При свете лампы Борджиа увидел в зеркале отражение девушки. Он замер. Чтобы все прошло гладко, нужно выждать, пока она закроет дверь и войдет в гостиную.

Она положила ключи на столик, куда уже бросила почту. В ушах у нее были белые наушники и, судя по покачиваниям головы, она слушала музыку, причем довольно громкую. Еще одно очко в пользу Борджиа.

Мари Линч сняла легкую белую куртку и повесила ее в прихожей. Затем пинком захлопнула за собой дверь.

54

Эрик и Каролина осторожно вскарабкались по старым каменным ступеням, освещая путь карманным фонариком. Чем выше, тем более теплым и влажным становился воздух, а окружающие тишина и темнота — все более гнетущими.

— Где мы, Эрик?

— Не представляю. Где-то в Южной Америке…

Когда их вербовали, Доктор предупредил, что точное местонахождение комплекса останется тайной, которая никогда не будет раскрыта.
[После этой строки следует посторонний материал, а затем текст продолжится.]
/-- Settles O31: each row is the header row of its request, and the frame's length is the request's RnW. -/
theorem headerRowsSendTheirByte : Obligations.HeaderRowsSendTheirByte := by
  intro s h hp hl h4 hq hsh hr hdue sent
  have row : ∀ (ap r : Bool) (a : BitVec 2), h = buildHeader ap r a →
      ∃ t, exec (headerInstr ap r a (headerParity ap r a)) s = .next t ∧ sent (headerFrame r h).len t := fun ap r a hh =>
    ⟨_, exec_headerRow hp hl h4 hq hsh hr hdue hh, rfl, congrArg (fun f => [f]) (headerFrame_pushed r h), rfl,
      (headerDue_some hdue).1, rfl⟩
  exact ⟨row false true, row false false, row true true, row true false⟩

end Sys2Proof.Machine
end

section
/-! ## One call of an exchange

What the call checks, what the push writes and what the capture takes (40_transport.md rules R65 to R73). -/

namespace Sys2Proof.Machine

/-- Settles O16: the capture gives the low bits of what was sampled. -/
theorem captureReturnsTheSampledBits : Obligations.CaptureReturnsTheSampledBits := by
  intro len got pad i _
  rw [captureShift_rawWord, getLsbD_lowBits, Bool.and_comm]

theorem frameLenOk_eq_false_iff (len : BitVec 5) : frameLenOk len = false ↔ len.toNat = 0 ∨ 24 < len.toNat := by
  rw [← Bool.not_eq_true, frameLenOk_iff]
  omega

/-- Settles O18: the bit order is looked at first (40_transport.md rule R65). -/
theorem illFormedExchangeIsRefused : Obligations.IllFormedExchangeIsRefused := by
  refine fun fs s hp => ⟨fun hl => ?_, fun hl ⟨f, hf, hlen⟩ => ?_⟩
  · simp only [exchange, hp, hl, if_true]
  · have bad : fs.all (fun f => frameLenOk f.len) = false :=
      List.all_eq_false.2 ⟨f, hf, by simp [(frameLenOk_eq_false_iff f.len).2 hlen]⟩
    simp only [exchange, hp, hl, bad, reduceCtorEq, if_false, if_true]

theorem frames_ok {fs : List Frame} (h : ∀ f ∈ fs, 1 ≤ f.len.toNat ∧ f.len.toNat ≤ 24) : ∀ f ∈ fs, frameLenOk f.len = true :=
  fun f hf => (frameLenOk_iff f.len).2 (h f hf)

/-- A batch that finds too little room in a queue (40_transport.md rule R68). -/
theorem exchange_capacity {fs : List Frame} {s : State} (hp : s.phase = .call) (hl : s.bitOrder = .lsbFirst)
    (hf : ∀ f ∈ fs, frameLenOk f.len = true) (h : fs.length > 4 - s.txq.length ∨ fs.length > 4 - s.rxq.length) :
    exchange fs s = .capacity (s.populate fs) := by
  rw [exchange_call fs s hp hl hf]
  exact if_pos h

/-- The slots' `rx` is not the batch's to write (10_state.md rule R24). -/
theorem State.populate_rx (s : State) (fs : List Frame) : (s.populate fs).slots.map Slot.rx = s.slots.map Slot.rx := by
  unfold State.populate
  split
  · exact populateSlots_rx ..
  · rfl

theorem State.populate_frame (s : State) (fs : List Frame) :
    s.populate fs = { s with slots := (s.populate fs).slots, count := (s.populate fs).count } := by
  unfold State.populate
  split <;> rfl

/-- Settles O17: CAPACITY leaves the populated state, which is the caller's but for the outgoing parts of the slots and the count. -/
theorem capacityErrorChangesNothing : Obligations.CapacityErrorChangesNothing := fun fs s hp hl hf hfull =>
  ⟨s.populate fs, exchange_capacity hp hl (frames_ok hf) hfull, s.populate_rx fs, s.populate_frame fs⟩

/-! ### The push -/

@[simp] theorem populateSlots_nil (slots : List Slot) : populateSlots [] slots = slots := by
  cases slots <;> rfl

@[simp] theorem invalidateRx_zero (slots : List Slot) : invalidateRx 0 slots = slots := by
  cases slots <;> rfl

@[simp] theorem populateSlots_drop (fs : List Frame) (slots : List Slot) :
    (populateSlots fs slots).drop fs.length = slots.drop fs.length := by
  induction fs generalizing slots with
  | nil => simp
  | cons f fs ih => cases slots with
    | nil => rfl
    | cons sl rest => exact ih rest

@[simp] theorem invalidateRx_drop (n : Nat) (slots : List Slot) : (invalidateRx n slots).drop n = slots.drop n := by
  induction n generalizing slots with
  | zero => simp
  | succ n ih => cases slots with
    | nil => rfl
    | cons sl rest => exact ih rest

/-- What is pushed for a batch is the batch's low bits, in slot order (40_transport.md rule R70). -/
theorem queuedInOrder_pushed (fs : List Frame) : QueuedInOrder fs (fs.map Frame.pushed) := by
  refine ⟨List.length_map .., fun k f g hf hg => ?_⟩
  rw [List.getElem?_map, hf, Option.map_some, Option.some.injEq] at hg
  subst hg
  exact ⟨rfl, fun i => by rw [Frame.pushed, getLsbD_lowBits, Bool.and_comm]⟩

/-- `t` is `s` with the batch `fs` pushed, said as `Obligations.CallPushesTheBatchInOrder` says it. -/
def Pushed (fs : List Frame) (s t : State) : Prop :=
  QueuedInOrder fs t.txq ∧ BatchInSlots fs t ∧ t.slots.drop fs.length = s.slots.drop fs.length ∧
    t = { s with trace := s.trace ++ [.gap], txq := t.txq, slots := t.slots, count := t.count, phase := .waitDone }

/-- The push, from `s` itself or from `s` with the batch written into the slots. -/
theorem pushBatch_pushed {fs : List Frame} {s u : State} (hne : fs ≠ []) (hq : s.txq = []) (hb : BatchInSlots fs u)
    (behind : u.slots.drop fs.length = s.slots.drop fs.length) (hu : u = { s with slots := u.slots, count := u.count }) :
    ∃ t, pushBatch u = .pending t ∧ Pushed fs s t := by
  obtain ⟨count, out⟩ := hb
  have hq' : u.txq = [] := by rw [hu]; exact hq
  refine ⟨_, pushBatch_eq u fs count hne out, ?_, ⟨count, ?_⟩, ?_, ?_⟩
  · simpa [hq'] using queuedInOrder_pushed fs
  · rw [List.map_take]
    exact (congrArg (List.take u.count) (invalidateRx_out u.count u.slots)).trans (List.map_take.symm.trans out)
  · rw [count, invalidateRx_drop, behind]
  · rw [hu]

theorem populate_batch {fs : List Frame} {s : State} (hfit : fs.length ≤ 4) (h4 : s.slots.length = 4) :
    BatchInSlots fs (s.populate fs) ∧ (s.populate fs).slots.drop fs.length = s.slots.drop fs.length := by
  rw [BatchInSlots, s.populate_count fs hfit, s.populate_slots fs hfit, populateSlots_drop]
  exact ⟨⟨rfl, populateSlots_out fs s.slots (h4 ▸ hfit)⟩, rfl⟩

/-- A call with room for the batch in both queues. -/
theorem exchange_room {fs : List Frame} {s : State} (hp : s.phase = .call) (hl : s.bitOrder = .lsbFirst)
    (hf : ∀ f ∈ fs, frameLenOk f.len = true) (htx : fs.length ≤ 4 - s.txq.length) (hrx : fs.length ≤ 4 - s.rxq.length) :
    exchange fs s = if s.busy then .pending { s.populate fs with phase := .waitPush } else pushBatch (s.populate fs) := by
  rw [exchange_call fs s hp hl hf]
  exact if_neg (not_or.2 ⟨Nat.not_lt.2 htx, Nat.not_lt.2 hrx⟩)

/-- While the peripheral is busy an exchange that has been called holds (40_transport.md rule R69). -/
theorem exchange_busy_wait {fs : List Frame} {s : State} (hp : s.phase ≠ .call) (hb : s.busy = true) :
    exchange fs s = .pending s := by
  unfold exchange
  split
  · contradiction
  · exact if_pos hb
  · exact if_pos hb

theorem exchange_waitPush_idle (fs : List Frame) {s : State} (hp : s.phase = .waitPush) (hb : s.busy = false) :
    exchange fs s = pushBatch s := by
  simp [exchange, hp, hb]

theorem pushBatch_empty {s : State} (h : s.count = 0) : pushBatch s = .done { s with phase := .call } [] := if_pos h

/-- Settles O19: the call with room, at once or in a wait, and the push behind the wait. -/
theorem callPushesTheBatchInOrder : Obligations.CallPushesTheBatchInOrder := by
  intro fs s hl h4 hlen pushed
  have hf := frames_ok hlen
  refine ⟨fun hp hb hne hroom => ?_, fun hp hb htx hrx => ?_, fun hp hb => exchange_busy_wait (by simp [hp]) hb,
    fun hp hb hslots hne => ?_, fun hnil hb => ⟨fun hp => ?_, fun hp hc => ?_⟩⟩
  · obtain ⟨hq, -⟩ := s.not_busy_iff.1 hb
    obtain ⟨batch, behind⟩ := populate_batch (fs := fs) (by omega) h4
    rw [exchange_room hp hl hf (by rw [hq, List.length_nil]; omega) (by omega), if_neg (by simp [hb])]
    exact pushBatch_pushed hne hq batch behind (s.populate_frame fs)
  · obtain ⟨batch, behind⟩ := populate_batch (fs := fs) (by omega) h4
    exact ⟨{ s.populate fs with phase := .waitPush }, (exchange_room hp hl hf htx hrx).trans (if_pos hb), batch, behind,
      s.populate_rx fs, congrArg (fun u : State => { u with phase := .waitPush }) (s.populate_frame fs)⟩
  · rw [exchange_waitPush_idle fs hp hb]
    exact pushBatch_pushed hne (s.not_busy_iff.1 hb).1 hslots rfl rfl
  · subst hnil
    have populated : s.populate [] = { s with count := 0 } := by simp [State.populate]
    rw [exchange_room hp hl hf (Nat.zero_le _) (Nat.zero_le _), if_neg (by simp [hb]), populated, pushBatch_empty rfl, ← hp]
  · rw [exchange_waitPush_idle fs hp hb, pushBatch_empty hc]

/-! ### The capture -/

/-- A capture, slot by slot: what the raw words give the first `n` slots (40_transport.md rules R72 and R73). -/
def CapturedInOrder (n : Nat) (slots slots' : List Slot) (raws samples : List Word) : Prop :=
  ∀ k sl len raw, k < n → slots[k]? = some sl → sl.len = some len → raws[k]? = some raw →
    samples[k]? = some (captureShift raw len) ∧ slots'[k]? = some { sl with rx := some (captureShift raw len) }

theorem captureSlots_cons {n : Nat} {sl : Slot} {len : BitVec 5} (h : sl.len = some len) (rest : List Slot) (raw : Word)
    (raws : List Word) : captureSlots (n + 1) (sl :: rest) (raw :: raws) = (captureSlots n rest raws).map fun (slots, left, samples) =>
      ({ sl with rx := some (captureShift raw len) } :: slots, left, captureShift raw len :: samples) := by
  simp only [captureSlots, h]
  cases captureSlots n rest raws <;> rfl

theorem captureSlots_short {n : Nat} {slots : List Slot} {raws : List Word} (hn : n ≤ slots.length)
    (hlen : ∀ sl ∈ slots.take n, sl.len ≠ none) (hr : raws.length < n) : captureSlots n slots raws = .error .captureShort := by
  induction n generalizing slots raws with
  | zero => simp at hr
  | succ n ih =>
    cases slots with
    | nil => rfl
    | cons sl rest =>
      cases raws with
      | nil => rfl
      | cons raw raws =>
        rw [List.take_succ_cons, List.forall_mem_cons] at hlen
        obtain ⟨len, hl⟩ := Option.ne_none_iff_exists'.1 hlen.1
        rw [captureSlots_cons hl, ih (by simpa using hn) hlen.2 (by simpa using hr)]
        rfl

theorem captureSlots_inOrder {n : Nat} {slots : List Slot} {raws : List Word} (hn : n ≤ slots.length)
    (hlen : ∀ sl ∈ slots.take n, sl.len ≠ none) (hr : n ≤ raws.length) :
    ∃ slots' samples, captureSlots n slots raws = .ok (slots', raws.drop n, samples) ∧ samples.length = n ∧
      slots'.drop n = slots.drop n ∧ CapturedInOrder n slots slots' raws samples := by
  induction n generalizing slots raws with
  | zero => exact ⟨slots, [], rfl, rfl, rfl, fun k sl len raw hk => by simp at hk⟩
  | succ n ih =>
    obtain ⟨sl, rest, rfl⟩ := List.exists_cons_of_ne_nil (List.length_pos_iff.1 (Nat.zero_lt_of_lt hn))
    obtain ⟨raw, raws, rfl⟩ := List.exists_cons_of_ne_nil (List.length_pos_iff.1 (Nat.zero_lt_of_lt hr))
    rw [List.take_succ_cons, List.forall_mem_cons] at hlen
    obtain ⟨len, hl⟩ := Option.ne_none_iff_exists'.1 hlen.1
    obtain ⟨slots', samples, hc, hs, behind, inOrder⟩ := ih (Nat.le_of_succ_le_succ hn) hlen.2 (Nat.le_of_succ_le_succ hr)
    refine ⟨{ sl with rx := some (captureShift raw len) } :: slots', captureShift raw len :: samples,
      by rw [captureSlots_cons hl, hc]; rfl, congrArg (· + 1) hs, behind, fun k sl' len' raw' hk hsl hl' hraw => ?_⟩
    cases k with
    | zero =>
      cases hsl
      cases hraw
      cases hl.symm.trans hl'
      exact ⟨rfl, rfl⟩
    | succ k => exact inOrder k sl' len' raw' (Nat.lt_of_succ_lt_succ hk) hsl hl' hraw

/-- Settles O20: the capture after the wait, with too few raw words and with enough. -/
theorem captureFillsTheSlotsInOrder : Obligations.CaptureFillsTheSlotsInOrder := by
  intro fs s hp hb hn hlen
  have capture : exchange fs s = captureBatch s := by simp [exchange, hp, hb]
  rw [capture, captureBatch]
  refine ⟨fun hr => by rw [captureSlots_short hn hlen hr], fun hr => ?_⟩
  obtain ⟨slots, samples, hc, hs, behind, inOrder⟩ := captureSlots_inOrder hn hlen hr
  exact ⟨{ s with slots := slots, rxq := s.rxq.drop s.count, phase := .call }, samples, by rw [hc], hs, rfl, behind, inOrder, rfl⟩

end Sys2Proof.Machine
end

section
/-! ## The peripheral drains

What any number of the peripheral's moves leaves, and how many there can be (40_transport.md rules R69 and R71). -/

namespace Sys2Proof.Machine

/-- Settles O23: the frame of a peripheral's move. -/
theorem peripheralTouchesNoRegister : Obligations.PeripheralTouchesNoRegister := fun _ _ h => tick_frame h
Во всем центре никто, кроме Вэлдона, не мог сказать, где находится подземелье. Ученые добирались до Боготы в Колумбии на корабле дальнего плавания. Затем пересели на частный самолет, пункт назначения которого был им неизвестен. Спустя три часа полета с задраенными иллюминаторами они оказались на безымянном аэродроме. Там их пересадили в заднюю часть фургонов с затемненными окнами и везли еще четыре часа. Из этого путешествия они сделали только один вывод: последние два часа они ехали по ухабистой земляной дороге. После чего им завязали глаза, и еще минут десять они прошли, то и дело сворачивая и спускаясь по бесчисленным лестницам.
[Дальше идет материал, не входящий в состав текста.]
/-- A message of another station has been read to its end mark, its check good: free of format errors it is a valid completion
and handed on (R105 to R108). -/
def completeMessage (k : MsgKind) (sender : Nat) (body : List Byte) (s : State) : State :=
  match stationOfCode sender, handOn k body with
  | some st, some hand => hand st (noteClash st (completed s))
  | _, _ => discardMessage s

/-- The message under way ends where the bits read say so (R105, R106). -/
def endMessage (s : State) : State :=
  if s.line.underWay then
    match endingOf s.line.heard with
    | .goesOn => s
    | .discard => discardMessage s
    | .whole k sender body => completeMessage k sender body s
  else s

/-- A station that drives nothing reads one bit, which takes its bit time (R101, R105, R106, R115). -/
def State.hearBit (level : Bool) (s : State) : State :=
  if s.hears then endMessage { s with now := s.now + bitTime, line := s.line.hearBit s.now level } else s

/-- Bits read one after the other, the first now. -/
def State.hear (levels : List Bool) (s : State) : State := levels.foldl (fun s b => s.hearBit b) s

/-- MESSAGE_DISCARDED (R105, R106): the levels read from now on.  They tell where a message under way ends; one that shows no
end in them goes on (log 33). -/
def execMessageDiscarded (s : State) (levels : List Bool := []) : Host.Outcome State Fault Refusal := .next (s.hear levels)

/-- A whole message of another station.  Free of format errors, at a station that takes it, it is completed at its end mark;
elsewhere the station reads its bits one by one, and a format error ends it at the bit that shows it (R101, R105 to R108). -/
def receive (k : MsgKind) (priority : Fin 4) (sender : Nat) (body : List Byte) (s : State) : State :=
  let wire := wireOf priority.val sender k body
  if s.takes wire then
    if bodyWellFormed k sender body then completeMessage k sender body (readMessage body.length s)
    else s.hear (if s.line.underWay then wire.drop s.line.heard.length else wire)
  else s.hear wire

/-- BEACON_RECEIVED (R107, R124, R129, R130, R137). -/
def execBeaconReceived (sender : Nat) (body : List Byte) (s : State) (priority : Fin 4 := 0) :
    Host.Outcome State Fault Refusal := .next (receive .beacon priority sender body s)

/-- ALERT_RECEIVED (R124, R171 to R178). -/
def execAlertReceived (sender : Nat) (body : List Byte) (s : State) (priority : Fin 4 := 0) :
    Host.Outcome State Fault Refusal := .next (receive .alert priority sender body s)

/-- HUSH_RECEIVED (R107, R153). -/
def execHushReceived (sender : Nat) (body : List Byte) (s : State) (priority : Fin 4 := 0) :
    Host.Outcome State Fault Refusal := .next (receive .hush priority sender body s)

/-- WAKE_RECEIVED (R107, R155). -/
def execWakeReceived (sender : Nat) (body : List Byte) (s : State) (priority : Fin 4 := 0) :
    Host.Outcome State Fault Refusal := .next (receive .wake priority sender body s)

/-- FETCH_RECEIVED (R107, R118, R189). -/
def execFetchReceived (sender : Nat) (body : List Byte) (s : State) (priority : Fin 4 := 0) :
    Host.Outcome State Fault Refusal := .next (receive .fetch priority sender body s)

/-- PARCEL_RECEIVED (R107, R193). -/
def execParcelReceived (sender : Nat) (body : List Byte) (s : State) (priority : Fin 4 := 0) :
    Host.Outcome State Fault Refusal := .next (receive .parcel priority sender body s)

/-! ## Line modes (R114, R115) -/

/-- QUIET_TIMER_EXPIRY (R114): NORMAL, or STUCK while stuck. -/
def execQuietTimerExpiry (s : State) : Host.Outcome State Fault Refusal :=
  if s.line.quietTimer = none then .next s
  else .next ((s.reach s.line.quietTimer).modLine fun l =>
    { l with quietTimer := none, mode := if l.mode = .stuck then .stuck else .normal })

/-- STUCK_ENTRY (R115): the dominant run exceeds 64.  Any attempt of its own has aborted by then; a message still under
way ends as a discard (R106). -/
def execStuckEntry (s : State) : Host.Outcome State Fault Refusal :=
  if s.phase = .running ∧ s.line.mode ≠ .stuck ∧ s.line.attempt = none then
    .next (((if s.line.underWay then discardMessage s else s).modLine fun l => { l with
      mode := .stuck, idleRun := 0, domRun := max l.domRun 65
      stuckEntries := satInc cap16 l.stuckEntries }).setCause .lineFault)
  else .next s

/-- STUCK_EXIT (R115): the idle run reaches 8. -/
def execStuckExit (s : State) : Host.Outcome State Fault Refusal :=
  if s.line.mode = .stuck then
    .next (s.modLine fun l => { l with
      mode := if l.quietTimer.isSome then .quiet else .normal, idleRun := 8, domRun := 0 })
  else .next s

/-! ## Beacon schedule (R121, R122) -/

/-- The idle run after which the first BEACON is queued (R121). -/
def firstBeaconRun : Nat := 32

/-- FIRST_BEACON (R121): the idle run of an in-plan station, as the bits it has read make it, first reaches 32.  Before
that the command is no event of this station (log 2). -/
def execFirstBeacon (s : State) : Host.Outcome State Fault Refusal :=
  if s.phase = .running ∧ !s.outOfPlan ∧ !s.line.beaconStarted ∧ firstBeaconRun ≤ s.line.idleRun then
    .next ((s.modLine fun l => { l with
      beaconStarted := true, beaconTimer := s.start s.beaconPeriod }).queueBeacon .scheduled)
  else .next s

/-- BEACON_TIMER_EXPIRY (R121): a scheduled BEACON, and the timer runs again. -/
def execBeaconTimerExpiry (s : State) : Host.Outcome State Fault Refusal :=
  if s.line.beaconTimer = none then .next s
  else
    let s := s.reach s.line.beaconTimer
    .next ((s.modLine fun l => { l with beaconTimer := l.beaconTimer.map (· + s.beaconPeriod) }).queueBeacon .scheduled)

/-- SPACING_TIMER_EXPIRY (R122): a BEACON is queued unless one is.  One in an attempt is queued too, and nothing is added
(the model's choice, log 34). -/
def execSpacingTimerExpiry (s : State) : Host.Outcome State Fault Refusal :=
  if s.line.spacingTimer = none then .next s
  else
    let s := (s.reach s.line.spacingTimer).modLine fun l => { l with spacingTimer := none }
    if (s.line.findMsg .status isBeacon).isSome then .next s else .next (s.queueBeacon .change)

end Sys2Proof.Machine
end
Когда же наконец с них сняли черные повязки, они оказались в подземном комплексе, где им предстояло провести ближайшие месяцы.

Эрик сосчитал, сколько всего часов они добирались сюда на самолете и грузовике, и пришел к выводу, что они, возможно, находятся в сотнях, если не в тысяче километров от Боготы. Так что вариантов было много: Колумбия, Венесуэла, Бразилия, Эквадор, Перу…

— Поторопись, Каролина. Они могут появиться здесь с минуты на минуту.

Эрик потянул жену за руку. Таким образом он пытался приободрить и Каролину, и себя самого. Они продолжали подниматься, стараясь не поскользнуться на стертых и сырых камнях старой лестницы. Непонятно, откуда взялась старинная лестница на выходе из современного научного центра, но сейчас неподходящее время делиться догадками. Скоро они получат ответ: в конце подъема при свете фонарика они разглядели деревянную лестницу.

— Гляди. Это, должно быть, выход.

Они прибавили шагу и одолели последние ступени. Эрик сдвинул ржавую задвижку и толкнул старую, обветшалую дверь.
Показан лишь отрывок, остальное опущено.